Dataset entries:
"""

-- ==== Sys2Proof/Tests/Slice0.lean ====
section
/-! SUPPORT. Tests: words and responses from 95_test_vectors.md (its T and P numbers are cited), and for every statement with
hypotheses a concrete case that meets them. -/

namespace Sys2Proof.Tests

open Sys2Proof.Machine Sys2Proof.Safety

/-! ## Helpers -/

/-- An ACTIVE session on port 1 as BEGIN leaves it (T50), with these frames queued. -/
def live (rxq txq : List Frame) : State :=
  { State.reset with
    mode := .active
    adp := State.reset.adp.set 0 { started := true, bitrate := 125000, rxdepth := 32, txdepth := 16, rxq := rxq, txq := txq } }

/-- The state with the status code of port 1's adapter. -/
def withStatus (st : Word32) (s : State) : State := { s with env := { s.env with status := s.env.status.set 0 st } }

/-- The frame of the loopback property (S6, T34). -/
def sample : Frame := { id := 300, len := 3, data := [1, 2, 3], rtr := false, ext := false }

/-- A frame that is not well formed: its length is 9. -/
def overlong : Frame := { id := 0, len := 9, data := [], rtr := false, ext := false }

/-- The machine's next step on this command word answers this response word, in a state with this property. -/
def answers (w : Nat) (s : State) (rsp : RspWord) (want : State → Bool) : Bool :=
  match step (s.withFetchWord 128 w) with
  | .next t => (lastResponse (.next t)).map rspWord == some rsp && want t
  | .fault _ => false
  | .refused _ => false

/-- This outcome is a next state with this property. -/
def goesTo (o : Host.Outcome State Fault Refusal) (want : State → Bool) : Bool :=
  match o with
  | .next t => want t
  | .fault _ => false
  | .refused _ => false

/-- A state apart from the model's own fields. -/
def block (s : State) : State := { s with env := Env.zero, pending := [], obs := [] }

/-! ## Well-formedness -/

/-- SEND reads no lane at or beyond `len`, so a canonical one holds nothing there (R73, R77). -/
theorem test_wf_refuses_lane_beyond_len : (Instr.send none false false 1 0 0x100).wf = false := by decide

/-- With `len > 8` no data is taken (R77). -/
theorem test_wf_refuses_data_of_overlong_send : (Instr.send none false false 9 0 1).wf = false := by decide

theorem test_wf_accepts_full_lanes : (Instr.send none false false 8 0 0xFF00000000000000).wf = true := by decide

/-! ## Decoding: words of the spec, and words written from its field positions (R71) -/

theorem test_decode_encode : decode 0x00000000000000000000000010502010 = .instr (.encode (some ⟨1, 2⟩) 5) := by decide
theorem test_decode_encode_ignores_priority : decode 0x00000000000000000000000000709C80 = .instr (.encode none 7) := by decide
theorem test_decode_decode : decode 0x00000000000000000000096000000001 = .instr (.decode 300) := by decide
theorem test_decode_begin : decode 0x00000000000000000000000000000012 = .instr (.begin true) := by decide
theorem test_decode_available : decode 0x00000000000000000000000000000003 = .instr .available := by decide
theorem test_decode_receive : decode 0x00000000000000000000000000000004 = .instr .receive := by decide
theorem test_decode_send :
    decode 0x0807060504030201000003FC50003035 =
      .instr (.send (some ⟨3, 3⟩) false true 8 127 0x0807060504030201) := by decide
theorem test_decode_send_drops_lanes :
    decode 0xFFFFFFFFFF0302010000016180000005 = .instr (.send none false false 3 44 0x030201) := by decide
theorem test_decode_reset : decode 0x00000000000000000000000000000006 = .instr .reset := by decide
theorem test_decode_setNumBuffers : decode 0x00000000000000000000000000002047 = .instr (.setNumBuffers 4 2) := by decide
theorem test_decode_setPort : decode 0x00000000000000000000000000000078 = .instr (.setPort 7) := by decide
theorem test_decode_status : decode 0x00000000000000000000000000000009 = .instr .status := by decide
theorem test_decode_reserved : decode 0x0000000000000000000000000000000A = .reservedOpcode 10 := by decide
theorem test_encode_send :
    encode (.send (some ⟨2, 3⟩) false false 3 44 0x030201) = 0x00000000000302010000016190003025 := by decide
theorem test_decodeTableWord : decodeTableWord 128 0x2047 = some (.setNumBuffers 4 2) := by decide
theorem test_decodeTableWord_reserved : decodeTableWord 128 0xB = none := by decide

"""

## WHAT NEEDS TO BE DONE
Copy out only the lines above from the one with "def goesTo (o" to the one with "0x0807060504030201) := by decide", inclusive, exactly as they stand.

## THE ANSWER
def goesTo (o : Host.Outcome State Fault Refusal) (want : State → Bool) : Bool :=
  match o with
  | .next t => want t
  | .fault _ => false
  | .refused _ => false

/-- A state apart from the model's own fields. -/
def block (s : State) : State := { s with env := Env.zero, pending := [], obs := [] }

/-! ## Well-formedness -/

/-- SEND reads no lane at or beyond `len`, so a canonical one holds nothing there (R73, R77). -/
theorem test_wf_refuses_lane_beyond_len : (Instr.send none false false 1 0 0x100).wf = false := by decide

/-- With `len > 8` no data is taken (R77). -/
theorem test_wf_refuses_data_of_overlong_send : (Instr.send none false false 9 0 1).wf = false := by decide

theorem test_wf_accepts_full_lanes : (Instr.send none false false 8 0 0xFF00000000000000).wf = true := by decide

/-! ## Decoding: words of the spec, and words written from its field positions (R71) -/

theorem test_decode_encode : decode 0x00000000000000000000000010502010 = .instr (.encode (some ⟨1, 2⟩) 5) := by decide
theorem test_decode_encode_ignores_priority : decode 0x00000000000000000000000000709C80 = .instr (.encode none 7) := by decide
theorem test_decode_decode : decode 0x00000000000000000000096000000001 = .instr (.decode 300) := by decide
theorem test_decode_begin : decode 0x00000000000000000000000000000012 = .instr (.begin true) := by decide
theorem test_decode_available : decode 0x00000000000000000000000000000003 = .instr .available := by decide
theorem test_decode_receive : decode 0x00000000000000000000000000000004 = .instr .receive := by decide
theorem test_decode_send :
    decode 0x0807060504030201000003FC50003035 =
      .instr (.send (some ⟨3, 3⟩) false true 8 127 0x0807060504030201) := by decide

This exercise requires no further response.